Maybe because they were supposed to lose to Botvinnik...From the chessgames.com page of the Botvinnik-Bronstein 1951 match:

'Bronstein has controversially hinted that there was government pressure on him to lose the match. In a 1993 interview he explained that "There was no direct pressure... But... there was the psychological pressure of the environment..." in part caused by his father's "several years in prison" and what he labeled "the marked preference for the institutional Botvinnik." Bronstein concluded that "it seemed to me that winning could seriously harm me, which does not mean that I deliberately lost." '

Those who were 'allowed' to beat Botvinnik (Smyslov and Tal) promptly lost the title back to him due to the highly beneficial rematch clause....a much greater statistical advantage for the champion than anything Fischer ever asked for in 1975, that was only granted to Soviet World Champions

Even Karpov was granted an automatic return match if he lost...after he won the title by forfeit....Because Fischer's 'Champion retain title on a 9-9 tie' clause was deemed "too unfair"
daftarche daftarche 3/8/2018 02:00
those old days when they played another 14 games just because they shared the first place.thank god for tiebreaks. also i believe we need more evidence to say the match was prearranged.
Johannes Fischer Johannes Fischer 3/8/2018 10:28
@genem
Of course it would be good to know why Boleslavsky accepted to waive his chance to play for the world championship.

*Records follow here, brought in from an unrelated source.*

/-- The IA and the place at which an SC is executed: the last home here, or a peer's (R275, R294). -/
def State.scPlace (s : State) (ia : Nat) (peer : Option Nat) : Nat × Routed :=
  match peer with
  | some m => if m = s.modid then s.follow true 4 ia else (ia, .to (.peer m ia))
  | none => s.follow true 4 ia

/-- A failed SC: Pe is 0 and the reservation goes. -/
def State.scFail (s : State) (t : Tid) (e : PReg) : State :=
  ((s.setPred t e false).modThread t fun th => { th with resv := none }).advance t

/-- SC inside a region: a marked read of the line and a held write (R323). A fault is reported and fails it, a migrating page makes it wait, a line of the system domain is refused (R306). -/
def State.regionSc (s : State) (t : Tid) (ia : Nat) (peer : Option Nat) (data : List Byte) (e : PReg) : State :=
  match s.thread? t with
  | none => s
  | some th =>
    let hold (s : State) : State := s.emitThen t (.store ia peer data) fun s =>
      ((s.setPred t e true).modThread t fun th => { th with resv := none }).advance t
    match s.scPlace ia peer with
    | (x, .fault k l v) => (s.scFail t e).reportFault (s.ctxOf t) x .store k l v
    | (_, .blocked) => s
    | (_, .to (.sys _ _)) => (s.scFail t e).modThread t fun th => { th with next := some (.atomicDomain, BitVec.ofNat 64 ia) }
    | (_, .control _) | (_, .to .group) => s.scFail t e
    | (_, .to (.peer m a)) => if th.reserves s.cycle (a / 64) (some m) then hold s else s.scFail t e
    | (x, .to (.mem pa)) =>
      if !th.reserves s.cycle (x / 64) none then s.scFail t e
      else match s.regionRead t ⟨false, x, (s.readPA x pa data.length).1⟩ with
        | (s, false) => s
        | (s, true) => hold s

def execSc (g : Guard) (sz : Size) (d : XReg) (m : MemOp) (e : PReg) (s : State) : Host.Outcome State Fault Refusal :=
  s.run (.sc g sz d m e) fun s t =>
    match s.thread? t with
    | none => s
    | some th =>
      let va := effAddr th.regs m
      let sh := State.shadowOf th
      let data := storeBytes th.regs d sz
      s.checked t (s.virtualCheck t va sz.bytes .write) fun (ia, peer) =>
        s.compared t (effAddr sh m == va && storeBytes sh d sz == data) (BitVec.ofNat 64 ia) fun s =>
          if s.logging t then s.scFail t e
          else if th.inRegion then s.regionSc t ia peer data e
          else s.holdAt t (.sc t ia peer data e.toNat)

/-! ### Fences, prefetch, subscriptions, multicast (R317 to R322) -/

def execFence (g : Guard) (dom : FenceDom) (s : State) : Host.Outcome State Fault Refusal :=
  s.run (.fence g dom) fun s t => s.emitThen t (.fence dom) fun s => s.advance t

/-- PREF takes a lease on a mapped module-domain line; it is dropped everywhere else, and never traps. -/
def State.prefetch (s : State) (t : Tid) (va : DWord) : State :=
  match ((s.thread? t).bind s.viewCtx).bind fun c => translateVA c va 1 .read with
  | some (ia, none) =>
    match s.route ia false with
    | .to (.mem _) => ((s.keepTranslation ia).tickR (ia / 64) (s.ptsOf t)).1
    | _ => s
  | _ => s

def execPref (g : Guard) (lvl : PrefLevel) (m : MemOp) (s : State) : Host.Outcome State Fault Refusal :=
  s.run (.pref g lvl m) fun s t =>
    match s.thread? t with
    | none => s
    | some th => (s.prefetch t (effAddr th.regs m)).advance t

/-- Entries of a die's subscription table, those that regions hold for it among them (R319, R323). -/
def State.subCount (s : State) (d : Nat) : Nat :=
  (s.die d).subs.length + (s.threads.flatMap fun th => th.held.filter fun e => match e with | .subs k _ _ _ => k == d | _ => false).length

Sosonko offers the following explanation: "Isaac Boleslavsky possessed an amazing talent for chess, but he didn't have much of a fighting spirit. He said to his friend before the match: 'Why are we even playing this match, Davy? We will lose to Botvinnik anyway.'" (The Rise and Fall, p.49)

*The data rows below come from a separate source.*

/-- What one step may run. -/
inductive Plan where
  | issue (core : Nat) (ts : List Tid)
  | event (i : Instr)
  /-- LINE_START of the threads of one place, in lane order -/
  | starts (ts : List Tid)
  /-- FLAG_OPERATION_COMPLETE of operation `k` of the threads of one place -/
  | lands (ts : List Tid) (k : Nat)
  | attend (t : Tid)
  | request (seq : Nat)
  | stopDrop
  | stopEnd
deriving DecidableEq, Repr

/-! ### After each event -/

/-- The Barrel of every core goes on (R136, R137). -/
def State.barrels (s : State) : State := (s.cores.map (·.id)).foldl State.barrelOn s

/-- What follows every act at once: entries settle, the Barrels and the waiting host accesses go on, contributions are sent, what is over retires. -/
def State.finish (s : State) : State := s.settleAll.barrels.hostOn.contribute.retireDone.preemptDone.buryDone

def finishResult : Result → Result
  | .next s => .next s.finish
  | r => r

/-! ### The consequences of an event -/

def State.doWork (s : State) : Work → Result
  | .partition c info ctx grid scalar granule => .next (if s.stop.state = 0 then s.partitionAct c info ctx grid scalar granule else s)
  | .module c info => .next (s.moduleStop c info s.cycle)
  | .fault ctx ia k acc level e => .next (s.deliverFault ctx ia k acc level e)
  | .retireGrid c g => .next (match s.grid? c g with
      | some gr => if s.gridDone gr then s.retireGrid gr else s
      | none => s)
  | .signal ctx va st => .next (s.signal ctx va st)
  | .events ctx => .next ((s.wakeEvents ctx).admitLaunches ctx)
  | .packets c q => .next (s.queueResume c q)
  | .event i => exec i s

/-! ### Inputs -/

/-- An input that is no event. -/
def State.takeInput (s : State) : Input → State
  | .event _ _ => s
  | .sysWrite port a data => s.setSys port ((s.sys port).write a data)
  | .peerWrite m ia data => (linesMet ia data.length).foldl (fun s l => s.clearResv l (some m) none) (s.writePeer m ia data none)
  | .scratchError core w => s.modCore core fun k => { k with scrBad := if k.scrBad.contains w then k.scrBad else w :: k.scrBad }
  | .accError core a => s.modCore core fun k => { k with accBad := if k.accBad.contains a then k.accBad else a :: k.accBad }
  | .lineError l => s.poisonLine l
  | .regError t n =>
    match s.thread? t with
    | some th =>
      if th.loc = .resident ∨ th.isScalar = true then s.modThread t fun th => { th with regs := { th.regs with bad := if th.regs.bad.contains n then th.regs.bad else n :: th.regs.bad } }
      else if th.loc = .parked then s.recordLost t
      else s
    | none => s
  | .power w => { s with withhold := w }
  | .tlbDrop die g => s.dropTlb (· == die) (4096 * g) 4096
  | .mode m => { s with mmode := m }
  | .recUnits die units => s.modDie die fun d => { d with units := min units 128 }
  | .ckptRsv on => { s with ckpt := { s.ckpt with rsv := on } }
  | .contribution c g n rank kind value => s.remoteArrives c g n rank kind value
  | .drops c g m mods own peers => s.takeDrops c g m mods own peers
  | .icacheDrop core l => s.modCore core fun k => Core.dropLine k (64 * l)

Bronstein, however, was much more optimistic about his chances against Botvinnik. Sosonko quotes him: "I don't think that Isaac was too upset at losing the match to me. In fact, probably the opposite. Losing the match was to some extent a weight off his shoulders." (The Rise and Fall, p.50)
cashparov1 cashparov1 3/8/2018 08:33
And here we are 2 days away from the 2018 Candidates and I haven't even seen a "live" picture of the venue.
One of the premier chess events of the year ressembles a top-secret meeting of a masonic lodge. Way to go FIDE and AGON.
RayLopez RayLopez 3/8/2018 08:16
Indeed, paranoid B. Fischer was right (DrChesspain from chess.com): 'a statistical analysis of the Soviets' play in FIDE qualification tournaments strongly suggests that they played as a "cartel." ' http://www.fsb.muohio.edu/moulcc/sovietchesscartel.pdf ("Simulations of the period’s five premier international competitions (the FIDE Candidates tournaments) suggest that the observed Soviet sweep was a 60%-probability event under collusion but only a 25%-probability event had the Soviet players not colluded")
genem genem 3/8/2018 07:37
But why did Boleslavsky throw games and purposely do less than his best?
Peter B Peter B 3/8/2018 12:19
It would be nice to show the crucial Keres-Smyslov game from 1953. Smyslov won the tournament by 2 points in the end, but it would have been much closer if not for that game. Then in 1956 Keres' only loss was to Filip and I believe that was very late in the tournament too.
Peter B Peter B 3/8/2018 12:13
In the Averbakh Kotov '53 game, it looks like Kotov repeated moves between 35 and 41 just to make it to the adjournment on move 40, so he could analyse it during adjournment. Still a very nice sac, but it takes the shine off it a bit if he didn't work it all out at the board.